A Gentleman’s Guide To Trade Etiquette (a thread)

Rule #1: Always address your trade partner using the formal “sir” or “madam.” Unless they reject your trade offer without countering. Then a switch to the informal “dick” or “ho bag” is acceptable.
Rule #2: It’s discourteous to ignore trade offers. Even the really bad ones. Even the ones that make your stomach turn. Even the ones that include Sammy Watkins. So be courteous, even in the face of a Sammy Watkins trade offer.
Rule #3: Never collude. It taints the integrity of the league. In the event of proven collusion, politely request the colluders reverse the trade. If they resist, the situation can only be resolved with a Royal Rumble style battle to the death.
Rule #4: Put yourself in the other owner’s shoes before offering a trade. And, if possible, put yourself in their underpants. It’s the quickest way to understand their truest wants. This will help you ensure a fair and desirable trade offer.
Rule #5: One owner’s trash might be another owner’s treasure, but it’s probably the owner’s trash, too.
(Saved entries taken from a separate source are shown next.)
-- ==== Sys2Proof/Machine/Bus.lean ====
section
/-! DEFINITION. The host's accesses (spec/20_memory.md R100 to R115) and what becomes of them while the engine is BUSY
(spec/70_reset_and_hazards.md R460, R461). -/

namespace Sys2Proof.Machine

/-- The number of bytes of an access (R101). -/
def Size.bytes : Size → Nat
  | .byte => 1
  | .half => 2
  | .word => 4

/-- The accesses that get an ERROR response: register-region accesses of size 1 or 2, and misaligned ones (R103,
R104). -/
def accessError (off : Nat) (size : Size) : Bool :=
  off % size.bytes != 0 || (decide (off < 0x10000) && size != .word)

/-- The byte a read sees at an offset: a live byte's value, free in the bits the running command may write (R461, U3);
0 elsewhere (R106). -/
def State.visibleByte (s : State) (off : Nat) : Byte :=
  if liveByte s.params off then mixBits (s.memMask off) (s.byteAt off) (Config.freeByte s.draws off) else 0

/-- The register value a read sees: free in the bits the running command may write (R461, U3); 0 at a reserved offset
(R106). -/
def State.visibleReg (s : State) (off : Nat) : Word :=
  match regAt off with
  | none => 0
  | some r => mixBits (s.regMask r) (s.readReg r) (dataWord 4 (fun k => Config.freeByte s.draws (off + k)))

/-- The data of an OKAY read (R102). -/
def State.readData (s : State) (off : Nat) (size : Size) : Word :=
  if off < 0x10000 then s.visibleReg off else dataWord size.bytes (fun k => s.visibleByte (off + k))

/-- The next draw number for a read whose data may be free; an IDLE read draws nothing (R115). -/
def State.drawIf (s : State) (b : Bool) : State := { s with draws := if b then s.draws + 1 else s.draws }

/-- A host read: it changes no state of the block (R115). An ERROR read gives free data (U5; log 7). -/
def busRead (off : Nat) (size : Size) (s : State) : State :=
  if accessError off size then
    (s.respond (.readError (dataWord size.bytes (fun k => Config.freeByte s.draws (off + k))))).drawIf true
  else (s.respond (.readOkay (s.readData off size))).drawIf s.busy

/-- A host write to a register (R33 to R38, R107, R150, R151, R460). -/
def State.writeReg (s : State) (r : Reg) (v : Word) : State :=
  match r with
  | .ctrl =>
    if v.getLsbD 0 then s.softReset
    else if s.busy then { s with busyWrite := true }
    else { s with gtLock := s.gtLock || v.getLsbD 1 }
  | .status => s.clearStatus v
  | .cmd => if s.busy then { s with cmdOverrun := true } else s.accept v
  | .intEn => s.setIntEn v
  | .intStatus => s.acknowledge v
  | _ => if r.isPlain then (if s.busy then { s with busyWrite := true } else s.storeReg r v) else s

/-- The bytes of a write stored in a window: byte k of the data at off + k (R102). -/
def State.storeBytes (s : State) (off : Nat) (size : Size) (v : Word) : State :=
  (List.range size.bytes).foldl (fun t k => t.putByte (off + k) (dataByte v k)) s

/-- The effect of a write that gets OKAY (R103, R106, R107, R460). While BUSY a write to a writable window's live part is
dropped and noted in STATUS.BUSY_WRITE (log 12). -/
def State.writeData (s : State) (off : Nat) (size : Size) (v : Word) : State :=
  match regionOf s.params off with
  | .registers =>
    match regAt off with
    | none => s
    | some r => s.writeReg r v
  | .cellpat | .raw | .df | .src => if s.busy then { s with busyWrite := true } else s.storeBytes off size v
  | .map | .clean | .reserved => s

/-- A host write and its response (R101, R104). -/
def busWrite (off : Nat) (size : Size) (v : Word) (s : State) : State :=
  if accessError off size then s.respond .writeError else (s.writeData off size v).respond .writeOkay

/-- A host access; an offset outside the block is not decoded (R106; log 11). -/
def busAccess (a : Access) (s : State) : Host.Outcome State Fault Refusal :=
  match a with
  | .read off size => if blockSize ≤ off then .fault (.notDecoded off) else .next (busRead off size s)
  | .write off size v => if blockSize ≤ off then .fault (.notDecoded off) else .next (busWrite off size v s)

end Sys2Proof.Machine
end

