-- ==== Sys2Proof/Machine/Core.lean ====
section
/-! DEFINITION. The machine as the host's interface takes it. -/

def Sys2Proof.core : Host.Core :=
  { State := Sys2Proof.Machine.State
    Fault := Sys2Proof.Machine.Fault
    Refusal := Sys2Proof.Machine.Refusal
    step := Sys2Proof.Machine.step
    reset := Sys2Proof.Machine.State.reset }
end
Especially if that player is Sammy Watkins. Stop…stop trying to trade Sammy Watkins.
Rule #6: Handwritten letters show you care. For a personal touch, mail them a letter requesting a trade. Include a sketch of the player you’re trying to acquire, along with a lock of hair from their loved one. To show you’re serious.
Rule #7: Don’t spam offers. Also don’t ham offers. I don’t know what that would even mean, but it doesn’t sound very gentlemanly.
Rule #8: Don't let people tell you how to trade. You be as big of a "sir" or "madam" or "dick" or "ho bag" as you want when trading. Because...it's fantasy football.